Opinión - Editorial
Ejemplo de unidad opositora
El triunfo electoral primario de Henrique Capriles para disputarle a Hugo Chávez en octubre la presidencia de Venezuela es un ejemplo de lo que deben hacer fuerzas opositoras
El triunfo electoral primario de Henrique Capriles para disputarle a Hugo Chávez en octubre la presidencia de Venezuela es un ejemplo de lo que deben hacer fuerzas opositoras dispersas para buscar la saludable alternancia en el ejercicio del gobierno como puntal de la democracia. En el plano interno, es aún incierto que la inusual unificación de los partidos opositores detrás de una candidatura única baste para terminar con los funestos 13 años de autoritarismo personalista de Chávez. Pese a la gigantesca riqueza petrolera, su régimen ha sumido a Venezuela en la inflación más alta del continente, cercana al 30%, en escasez de electricidad y otros servicios públicos, en ineficiencia administrativa y en un incremento galopante de la corrupción y la delincuencia.

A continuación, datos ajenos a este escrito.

-- ==== Sys2Proof/Config.lean ====
section
/-! DEFINITION. What one machine fixes and the spec leaves open: the six named parameters of 00_scope.md R6, with the
defaults the spec decided. No parameter is a free value: each has a default, and the spec knows no unspecified value
(93_implementation_defined.md, end of part 1). -/

namespace Sys2Proof

/-- `WORD_WRAP_AT_TOP` (R6, D6): what a two-byte access at 0xFFFF does. -/
inductive TopOfMemory where
  | wrap   -- the second byte is at 0x0000
  | fault  -- the access is a bounds fault
  deriving DecidableEq, Repr

/-- `RESET_CONVENTION` (R6, D11): the two states of 10_state.md R31 and R32. -/
inductive ResetConvention where
  | powerOn
  | zero
  deriving DecidableEq, Repr

/-- The six parameters of R6, in its order. -/
structure Config where
  implementedOpcodes : List Byte
  wordWrapAtTop : TopOfMemory
  zpPointerWrap : Bool
  jmpIndPageWrap : Bool
  resetConvention : ResetConvention
  pReset : Byte
  deriving DecidableEq, Repr

/-- The bytes of LDA, LDX, LDY in 30_encoding.md R77, row by row. -/
def Config.loadsOpcodes : List Byte :=
  [ 0xA9#8, 0xA5#8, 0xB5#8, 0xAD#8, 0xBD#8, 0xB9#8, 0xA1#8, 0xB1#8,
    0xA2#8, 0xA6#8, 0xB6#8, 0xAE#8, 0xBE#8, 0xA0#8, 0xA4#8, 0xB4#8,
    0xAC#8, 0xBC#8 ]

/-- The bytes of STA, STX, STY in 30_encoding.md R77, row by row. -/
def Config.storesOpcodes : List Byte :=
  [ 0x85#8, 0x95#8, 0x8D#8, 0x9D#8, 0x99#8, 0x81#8, 0x91#8, 0x86#8,
    0x96#8, 0x8E#8, 0x84#8, 0x94#8, 0x8C#8 ]

/-- The bytes of ADC, CMP, CPX, CPY in 30_encoding.md R77, row by row. -/
def Config.arithmeticOpcodes : List Byte :=
  [ 0x69#8, 0x65#8, 0x75#8, 0x6D#8, 0x7D#8, 0x79#8, 0x61#8, 0x71#8,
    0xC9#8, 0xC5#8, 0xD5#8, 0xCD#8, 0xDD#8, 0xD9#8, 0xC1#8, 0xD1#8,
    0xE0#8, 0xE4#8, 0xEC#8, 0xC0#8, 0xC4#8, 0xCC#8 ]

/-- The bytes of INX, INY, DEX, DEY, TAX, JMP, BNE, HLT in 30_encoding.md R77, row by row. -/
def Config.restOpcodes : List Byte :=
  [ 0xE8#8, 0xC8#8, 0xCA#8, 0x88#8, 0xAA#8, 0x6C#8, 0xD0#8, 0x00#8 ]

/-- The 61 bytes of R77, the default of `IMPLEMENTED_OPCODES` (DESIGN CHOICE of the spec, D1; log 2; unsafe: the real
core may fault on some of the 44 `family` rows). -/
def Config.tableOpcodes : List Byte :=
  Config.loadsOpcodes ++ Config.storesOpcodes ++ Config.arithmeticOpcodes ++ Config.restOpcodes

/-- The 17 bytes whose ground is `named` in R76: the narrowest set the source supports (R78). -/
def Config.namedOpcodes : List Byte :=
  [ 0x00#8, 0x69#8, 0x6C#8, 0x88#8, 0xA0#8, 0xA2#8, 0xA9#8, 0xAA#8,
    0xB1#8, 0xB9#8, 0xBC#8, 0xBD#8, 0xBE#8, 0xC8#8, 0xCA#8, 0xD0#8,
    0xE8#8 ]

/-- The defaults of R6. -/
def Config.specDefault : Config where
  implementedOpcodes := Config.tableOpcodes
  wordWrapAtTop := .wrap
  zpPointerWrap := false
  jmpIndPageWrap := false
  resetConvention := .powerOn
  pReset := 0x20#8

end Sys2Proof
end

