-- ==== Sys2Proof/Safety.lean ====
section
/-! DEFINITION. What counts as a safe run, and the terms the claims are stated in: registers, flags and memory before and
after an instruction, in bits and numbers of their own and not in the meanings' functions. -/

namespace Sys2Proof.Safety

open Sys2Proof.Machine

/-! ### Safe runs -/

/-- A step that does not end in a fault. -/
def SafeStep (s : State) : Prop := ∃ t, step s = .next t

/-- The states a number of steps leads to. -/
inductive Reaches : State → State → Prop where
  | refl (s : State) : Reaches s s
  | tail {s t u : State} (h : Reaches s t) (hs : step t = .next u) : Reaches s u

/-- A run in which no step faults: every byte fetched as an opcode is in the table (60_exceptions.md R178). -/
def SafeRun (s : State) : Prop := ∀ t, Reaches s t → SafeStep t

/-- What every step keeps (10_state.md R13, R19, R20; log 22): the memory in its canonical form, SP, and the four status
bits I, D, B and U. -/
def Kept (sp stored : Byte) (s : State) : Prop := s.mem.wf = true ∧ s.sp = sp ∧ s.p &&& 0x3C#8 = stored

/-! ### Before and after -/

/-- The bytes at PC and on (mod 65536) are `bytes`. -/
def ProgramAt (s : State) (bytes : List Byte) : Prop :=
  ∀ (k : Nat) (h : k < bytes.length), s.byteAt (s.pc + BitVec.ofNat 16 k) = bytes[k]

/-- A, X and Y after an instruction that leaves SP and RUN alone. -/
def Regs (s t : State) (a x y : Byte) : Prop :=
  t.a = a ∧ t.x = x ∧ t.y = y ∧ t.sp = s.sp ∧ t.run = s.run

/-- PC moved past an instruction of `n` bytes, mod 65536. -/
def PastBytes (s t : State) (n : Nat) : Prop := t.pc.toNat = (s.pc.toNat + n) % 65536

/-- Every byte of memory reads as before. -/
def SameMem (s t : State) : Prop := ∀ k : Addr, t.byteAt k = s.byteAt k

/-- The byte at `ea` reads as `v` and every other byte as before. -/
def OneByteStored (s t : State) (ea : Addr) (v : Byte) : Prop :=
  t.byteAt ea = v ∧ ∀ k : Addr, k ≠ ea → t.byteAt k = s.byteAt k

/-- The status register `q` has C, Z, V and N as given and I, D, B and U as in `p` (bit numbers of 10_state.md R17). -/
def FlagsAre (p q : Byte) (c z v n : Bool) : Prop :=
  q.getLsbD 0 = c ∧ q.getLsbD 1 = z ∧ q.getLsbD 6 = v ∧ q.getLsbD 7 = n
    ∧ ∀ k, 2 ≤ k → k ≤ 5 → q.getLsbD k = p.getLsbD k

/-- Z and N follow the byte `v`; C, V, I, D, B and U are as in `p`. -/
def OnlyNZ (p q v : Byte) : Prop :=
  FlagsAre p q (p.getLsbD 0) (decide (v = 0)) (p.getLsbD 6) (decide (128 ≤ v.toNat))

/-- The outcome is a next state in which A, X and Y are as given, Z and N follow `v`, PC is `n` bytes on, and nothing else
has changed. -/
def WritesRegs (s : State) (o : Result) (a x y v : Byte) (n : Nat) : Prop :=
  ∃ t, o = .next t ∧ Regs s t a x y ∧ OnlyNZ s.p t.p v ∧ PastBytes s t n ∧ SameMem s t

/-- The outcome is a next state in which the byte at `ea` is `v`, PC is `n` bytes on, and nothing else has changed. -/
def StoresByte (s : State) (o : Result) (ea : Addr) (v : Byte) (n : Nat) : Prop :=
  ∃ t, o = .next t ∧ Regs s t s.a s.x s.y ∧ t.p = s.p ∧ PastBytes s t n ∧ OneByteStored s t ea v

/-- The carry flag of a state as a number. -/
def carryIn (s : State) : Nat := (s.p.getLsbD 0).toNat

/-- The outcome is a next state in which A is `A + m + C` mod 256, C is its carry, V its signed overflow, Z and N follow
the sum, PC is `n` bytes on, and nothing else has changed. -/
def AddsCarry (s : State) (o : Result) (m : Byte) (n : Nat) : Prop :=
  ∃ t, o = .next t ∧ t.a.toNat = (s.a.toNat + m.toNat + carryIn s) % 256 ∧ Regs s t t.a s.x s.y
    ∧ FlagsAre s.p t.p (decide (256 ≤ s.a.toNat + m.toNat + carryIn s)) (decide (t.a = 0))
        (decide (s.a.toInt + m.toInt + (carryIn s : Int) < -128 ∨ 127 < s.a.toInt + m.toInt + (carryIn s : Int)))
        (decide (128 ≤ t.a.toNat))
    ∧ PastBytes s t n ∧ SameMem s t

/-- The outcome is a next state in which C, Z and N are those of comparing `r` with `m`, PC is `n` bytes on, and nothing
else has changed. -/
def Compares (s : State) (o : Result) (r m : Byte) (n : Nat) : Prop :=
  ∃ t, o = .next t ∧ Regs s t s.a s.x s.y
    ∧ FlagsAre s.p t.p (decide (m.toNat ≤ r.toNat)) (decide (r = m)) (s.p.getLsbD 6)
        (decide (128 ≤ (r.toNat + 256 - m.toNat) % 256))
    ∧ PastBytes s t n ∧ SameMem s t

/-- The byte of memory at a number, and the little-endian word at a number mod 65536, as numbers. -/
def byteNat (s : State) (k : Nat) : Nat := (s.byteAt (BitVec.ofNat 16 k)).toNat

def wordNat (s : State) (k : Nat) : Nat := byteNat s k + 256 * byteNat s (k + 1)

/-! ### What an instruction reads and writes -/

/-- The outcome with `f` applied to its next state. -/
def mapNext (f : State → State) : Result → Result
  | .next t => .next (f t)
  | .fault r => .fault r
  | .refused r => .refused r

/-- Some run of the instruction changes what `get` gives. -/
def Writes {α : Type} (get : State → α) (i : Instr) : Prop := ∃ s t, exec i s = .next t ∧ get t ≠ get s

/-- The instruction's outcome does not depend on a piece of state written by `set`: changing it before changes it after and
nothing else, or changes nothing at all. -/
def Ignores {α : Type} (set : State → α → State) (i : Instr) : Prop :=
  (∀ s v, exec i (set s v) = mapNext (fun t => set t v) (exec i s)) ∨ (∀ s v, exec i (set s v) = exec i s)

/-- The bit number of a flag (10_state.md R17). -/
def flagBit : Flag → Nat
  | .c => 0
  | .z => 1
  | .i => 2
  | .d => 3
  | .b => 4
  | .u => 5
  | .v => 6
  | .n => 7

/-- The twelve mnemonics that assign Z and N (10_state.md R18). -/
def nzWriters : List Mnemonic := [.lda, .ldx, .ldy, .adc, .cmp, .cpx, .cpy, .inx, .iny, .dex, .dey, .tax]

/-- The mnemonics that assign each flag (10_state.md R18). -/
def flagWriters : Flag → List Mnemonic
  | .c => [.adc, .cmp, .cpx, .cpy]
  | .z => nzWriters
  | .n => nzWriters
  | .v => [.adc]
  | .i => []
  | .d => []
  | .b => []
  | .u => []

/-! ### What a step and a load leave for the next fetch -/

/-- The address and the byte that an instruction stores, none where it stores nothing (43_load_store.md R133 to R135). -/
def storedAt : Instr → State → Option (Addr × Byte)
  | .staZp d, s => some ((eaZeroPage d).ea, s.a)
  | .staZpX d, s => some ((eaZeroPageX d s).ea, s.a)
  | .staAbs a, s => some ((eaAbsolute a).ea, s.a)
  | .staAbsX a, s => some ((eaAbsoluteX a s).ea, s.a)
  | .staAbsY a, s => some ((eaAbsoluteY a s).ea, s.a)
  | .staIndX d, s => some ((eaIndirectX chip d s).ea, s.a)
  | .staIndY d, s => some ((eaIndirectY chip d s).ea, s.a)
  | .stxZp d, s => some ((eaZeroPage d).ea, s.x)
  | .stxZpY d, s => some ((eaZeroPageY d s).ea, s.x)
  | .stxAbs a, s => some ((eaAbsolute a).ea, s.x)
  | .styZp d, s => some ((eaZeroPage d).ea, s.y)
  | .styZpX d, s => some ((eaZeroPageX d s).ea, s.y)
  | .styAbs a, s => some ((eaAbsolute a).ea, s.y)
  | .ldaImm _, _ | .ldaZp _, _ | .ldaZpX _, _ | .ldaAbs _, _ | .ldaAbsX _, _ | .ldaAbsY _, _ | .ldaIndX _, _
  | .ldaIndY _, _ | .ldxImm _, _ | .ldxZp _, _ | .ldxZpY _, _ | .ldxAbs _, _ | .ldxAbsY _, _ | .ldyImm _, _
  | .ldyZp _, _ | .ldyZpX _, _ | .ldyAbs _, _ | .ldyAbsX _, _ | .adcImm _, _ | .adcZp _, _ | .adcZpX _, _
  | .adcAbs _, _ | .adcAbsX _, _ | .adcAbsY _, _ | .adcIndX _, _ | .adcIndY _, _ | .cmpImm _, _ | .cmpZp _, _
  | .cmpZpX _, _ | .cmpAbs _, _ | .cmpAbsX _, _ | .cmpAbsY _, _ | .cmpIndX _, _ | .cmpIndY _, _
  | .cpxImm _, _ | .cpxZp _, _ | .cpxAbs _, _ | .cpyImm _, _ | .cpyZp _, _ | .cpyAbs _, _ | .inx, _ | .iny, _
  | .dex, _ | .dey, _ | .tax, _ | .jmp _, _ | .bne _, _ | .hlt, _ => none

/-- The three bytes a step looks at from `pc` on, mod 65536, where each address holds what `read` says. -/
def bytesFrom (read : Addr → Byte) (pc : Addr) : List Byte := [read pc, read (pc + 1#16), read (pc + 2#16)]

/-- What a state's memory holds once `v` is stored at `ea`. -/
def afterStore (s : State) (ea : Addr) (v : Byte) (k : Addr) : Byte := if k = ea then v else s.byteAt k

/-- What a state's memory holds once `bytes` are loaded from `address` on. -/
def afterLoad (s : State) (address : Addr) (bytes : List Byte) (k : Addr) : Byte :=
  if address.toNat ≤ k.toNat then bytes.getD (k.toNat - address.toNat) (s.byteAt k) else s.byteAt k

end Sys2Proof.Safety
end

El resultado ha sido una caída del 63% del apoyo popular con que Chávez fue reelecto en 2006. Pero cuenta aún con un respaldo considerable, tanto por sus programas de ayuda a los sectores más pobres como por simpatías generadas por su lucha contra un cáncer. Las encuestas le asignan el apoyo de alrededor de la mitad del electorado, porcentaje que Chávez ya se lanzó a fortalecer con el expediente de aumentar el gasto público. Aprovechando su control de todos los resortes del poder, anunció nuevos programas de subsidios en dinero a los venezolanos de menores recursos y grandes inversiones en viviendas para pobres, teleféricos como medio de transporte para los asentamientos de emergencia en las laderas de las montañas caraqueñas y hasta el lanzamiento de un segundo satélite venezolano pocos días antes de la elección presidencial.
Capriles enfrentará la poderosa maquinaria chavista con un sólido arsenal. Este abogado de 39 años, gobernador del importante estado de Miranda y que nunca ha perdido una elección desde que se convirtiera en el diputado más joven del país a los 25 años, ofrece una imagen de eficiencia y pujanza renovadora, con un discurso de centro-izquierda. Toma públicamente como ejemplo al Brasil del ex presidente Lula por sus planes sociales, que aplicó en el estado de Miranda, y a Noruega por la diversificación de la economía para evitar la actual dependencia total del petróleo. Pero en la campaña cuesta arriba contra la estructura gubernamental de Chávez, lo fortalece sobre todo ser el candidato de una oposición que, después de largos años de división que facilitaron el ascenso chavista, se unificó por primera vez en la Mesa de Unidad Democrática (MUD) y eligió a su candidato en una elección popular entre postulantes de varios partidos.
Al margen de lo que ocurra en octubre, lo alcanzado por el MUD es una lección para las fuerzas opositoras atomizadas por apetencias personales de poder o por razones más comprensibles aunque siempre conducentes a simplificarle la vida a regímenes entronizados en el gobierno y que practican la vieja receta de dividir para gobernar. Un cercano caso notorio es Argentina, donde las peleas entre los líderes de los partidos opositores allanaron el camino a la avalancha kirchnerista. La demostración de madurez cívica de la oposición venezolana les marca el rumbo a países donde la fragmentación partidaria actúa en detrimento del interés nacional.